### About this exercise
In the material below, count the lines with the word "hended" and state that number only.

───── Listed records

-- ==== Sys2Proof/Proofs/YelmAndFlashing.lean ====
section
/-! SUPPORT. The Yelm engines and the registers of the Flashing engine (R457 to R480). -/

namespace Sys2Proof.Machine

set_option Elab.async false

section
variable {γ : Type} {g : State → γ} (hg : CacheBlind g)
include hg

theorem CacheBlind.sysRead (s : State) (a n : Nat) (stream : Bool) : g (s.sysRead a n stream).2 = g s := by
  unfold State.sysRead
  refine foldl_keeps (fun acc : Option Bytes × State => g acc.2) _ (fun acc c => ?_) _ (some [], s)
  refine Eq.trans ?_ (hg.thRead acc.2 (c.1 / 64) stream)
  dsimp only
  split <;> rfl

theorem CacheBlind.devRead (s : State) (a n : Nat) (stream : Bool) : g (s.devRead a n stream).2 = g s := by
  unfold State.devRead
  refine foldl_keeps (fun acc : Option Bytes × State => g acc.2) _ (fun acc c => ?_) _ (some [], s)
  show g (acc.2.devRead1 c.1 c.2 stream).2 = g acc.2
  unfold State.devRead1
  split
  · split
    · rfl
    · exact hg.sysRead acc.2 _ _ _
  · rfl
  · rfl
  · rfl

theorem CacheBlind.yInput (s : State) (a n : Nat) : g (s.yInput a n).2.2 = g s := by
  have h := hg.devRead s a n true
  unfold State.yInput
  split
  case h_1 heq => rw [heq] at h; exact h
  case h_2 heq => rw [heq] at h; exact h

end

theorem timeCacheBlind : CacheBlind State.time :=
  ⟨fun _ _ => rfl, fun _ _ => rfl, fun _ _ _ => rfl, fun _ _ _ => rfl, fun _ _ _ _ => rfl⟩

theorem yelmJobsCacheBlind : CacheBlind (fun s : State => s.yelm.jobs) :=
  ⟨fun _ _ => rfl, fun _ _ => rfl, fun _ _ _ => rfl, fun _ _ _ => rfl, fun _ _ _ _ => rfl⟩

section
variable {s : State} {n : Fin 4}

/-- An idle engine takes the job that R458 ranks first, with the time and at once with BAD_ARGUMENT for a malformed descriptor. -/
theorem State.yelmPoll_takes {c : YCand} (hen : s.yelm.enable = true) (hidle : s.yelm.jobs[n] = none) (hpick : s.yPick n = some c) :
    ∃ j, (s.yelmPoll n).yelm.jobs[n] = some j ∧ j.queue = c.queue.val ∧ j.slot = c.slot ∧ j.tile = c.tile ∧ j.planSlot = c.planSlot ∧
      j.since = s.time.ts ∧ (s.yelmPoll n).yelm.lastQueue = c.queue.val ∧ (yBad j.desc = true → j.ended = some 0x2002) := by
  generalize hu : s.yelmPoll n = u
  unfold State.yelmPoll at hu
  rw [if_neg (by rw [hen, hidle]; decide), hpick] at hu
  dsimp -zeta only at hu
  extract_lets a d w claim early₁ before early x limit job at hu
  have hw : w.time = s.time := (timeCacheBlind.sysWrite _ _ _).trans (timeCacheBlind.sysRead s a 64 false)
  clear_value w
  have hinput := timeCacheBlind.yInput w (yInAddr d) (yInBytes d)
  have hx : x.time = s.time := by
    unfold x
    split
    · exact hw
    · split
      · exact hw
      · exact hinput.trans hw
  have hbad : yBad d = true → early = some 0x2002 := by
    intro h
    have h₁ : early₁ = some 0x2002 := if_pos h
    unfold early
    rw [h₁]
    rfl
  have hsince : job.since = s.time.ts := congrArg TimeSt.ts hx
  have hjob : job.queue = c.queue.val ∧ job.slot = c.slot ∧ job.tile = c.tile ∧ job.planSlot = c.planSlot ∧ job.desc = d ∧ job.ended = early :=
    ⟨rfl, rfl, rfl, rfl, rfl, rfl⟩
  obtain ⟨hqueue, hslot, htile, hplan, hdesc, hended⟩ := hjob
  clear_value job early x before
  subst hu
  refine ⟨job, Vector.getElem_set_self _, hqueue, hslot, htile, hplan, hsince, rfl, ?_⟩
  rw [hdesc, hended]
  exact hbad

──────────

### Exercise result
2